I understand your situation. Congrats for level 7 in PAR. Normally NZQA issue level 7 for Bachelors degree. By the way which university have you completed your Graduation?


----------



## shooterspalace

Naji said:


> Congrats shooter, I am in the PAR step now...
> 
> but my main qualification to be assessed is Master's degree and I added the Bachelors degree in the supporting qualifications, shall I also add the High School certificates in the supporting qualifications?


In my case, I mentioned Bachelore of Science (B.Sc.) qualification and also Secondary School Certificate (SSC) and Higher Secondary School Certificate (HSC) qualification during submission of PAR online.


----------



## shooterspalace

russel_705 said:


> dear shooter,
> 
> I understand your situation. Congrats for level 7 in PAR. Normally NZQA issue level 7 for Bachelors degree. By the way which university have you completed your Graduation?


From Bangalore University, India.

Have you received ITA yet after EOI selected ?


----------



## russel_705

shooterspalace said:


> From Bangalore University, India.
> 
> Have you received ITA yet after EOI selected ?

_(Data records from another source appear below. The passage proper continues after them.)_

-- ==== Sys2Proof/Laws/Keep5.lean ====
section
/-! SUPPORT. Sys2Proof/Laws/Keep5.lean: for each operation of the model, that it keeps the clock and the canonical forms of memory
(part 5, in the order of the definitions). -/

namespace Sys2Proof.Machine

theorem State.copyOwed_keeps {a : State} {z1 z2 z3 z4} (h1 : State.Keeps a z1) :
    OnOk (State.Keeps a) (State.copyOwed z1 z2 z3 z4) := by
  unfold State.copyOwed
  split
  · refine ite_keeps ?_ (OnOk.ok h1)
    rename_i o
    have h := State.copyProgress_keeps (z2 := z2) (z3 := z3) (z4 := o.bytes % 2 ^ 32 + 2 ^ 63) h1
    rcases hr : z1.copyProgress z2 z3 (o.bytes % 2 ^ 32 + 2 ^ 63) with e | t
    · exact OnOk.error
    · exact OnOk.ok (OnOk.get h hr)
  · exact OnOk.ok h1

theorem State.copyArrive_keeps {a : State} {z1 z2 z3 z4 z5} (h1 : State.Keeps a z1) :
    State.Keeps a (State.copyArrive z1 z2 z3 z4 z5) := by
  unfold State.copyArrive
  extract_lets +onlyGivenNames x1
  clear_value x1
  extract_lets +onlyGivenNames x2
  clear_value x2
  extract_lets +onlyGivenNames x3
  have h5 : ∀ y4, State.Keeps a (x3 y4) := by
    intro y4
    unfold x3
    with_reducible refine ite_keeps (P := State.Keeps a) ?_ ?_
    · with_reducible apply State.badRead_keeps
      exact h1
    · with_reducible apply State.copyTrap_keeps
      exact h1
  clear_value x3
  split
  · rename_i v6 v7 v8
    with_reducible apply h5
  · rename_i v9 v10 v11
    have h12 : State.Keeps a v10 := by
      refine OnOk.get ?_ v11
      with_reducible apply State.copyOwed_keeps
      exact h1
    split
    · rename_i v13 v14 v15
      have h16 : State.Keeps a v10 := by
        refine OnOk.get ?_ v11
        with_reducible apply State.copyOwed_keeps
        exact h1
      have h17 : State.Keeps a v14 := by
        refine OnOk.get ?_ v15
        with_reducible apply State.copyReach_keeps
        exact h16
      exact h17
    · rename_i v18 v19 v20
      have h21 : State.Keeps a v10 := by
        refine OnOk.get ?_ v11
        with_reducible apply State.copyOwed_keeps
        exact h1
      with_reducible apply h5

theorem execCopyCommandBegin_keeps {a : State} {z1} (h1 : State.Keeps a z1) :
    OnNext (State.Keeps a) (execCopyCommandBegin z1) := by
  unfold execCopyCommandBegin
  extract_lets +onlyGivenNames x1
  clear_value x1
  extract_lets +onlyGivenNames x2
  clear_value x2
  refine OnNext.next ?_
  with_reducible refine ite_keeps (P := State.Keeps a) ?_ ?_
  · with_reducible apply State.copyLook_keeps
    exact h1
  · split
    · rename_i v3 v4
      exact h1
    · rename_i v5 v6 v7
      split
      · rename_i v8 v9 v10
        with_reducible refine ite_keeps (P := State.Keeps a) ?_ ?_
        · with_reducible apply State.copyStep_keeps
          with_reducible apply State.modCopy_keeps
          exact h1
        · with_reducible refine ite_keeps (P := State.Keeps a) ?_ ?_
          · with_reducible apply State.copyArrive_keeps
            exact h1
          · exact h1
      · rename_i v11 v12
        with_reducible refine ite_keeps (P := State.Keeps a) ?_ ?_
        · with_reducible apply State.copyArrive_keeps
          exact h1
        · exact h1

My EOI was selected on November 30, 2011 but still no update in website. Status show selected. In the mean time I have submitted my IQA to NZQA for assesment so that after geting ITA i can submit my application as soon as possible. However can you please give me your mobile/email address so that we can share our experience. My email address: [email protected]
Have your EOI selected and got ITA request yet please let me know?


----------



## karan_2891

shooterspalace said:


> Today I got a mail from NZQA for my PAR result and it is NZQF Level 7. Now, I will mention it in my EOI online application and re-submit it  .
> 
> regards
> shooter



Hi Friends,

Please correct me if I am wrong. If my educational qualifications are mentioned as 'Exempted from Assessment' on NZ Immig website, do I still need to take PAR route to get them assessed through NZQA? Thanks


----------



## madeelahmad

Dear Shooter, 

will u pls tell me what happened with ur EOI. As I calculated if we have level 7 qulificatin we cant make the points over or equal 140. Am I right or not.?

Regards,
Adeel


----------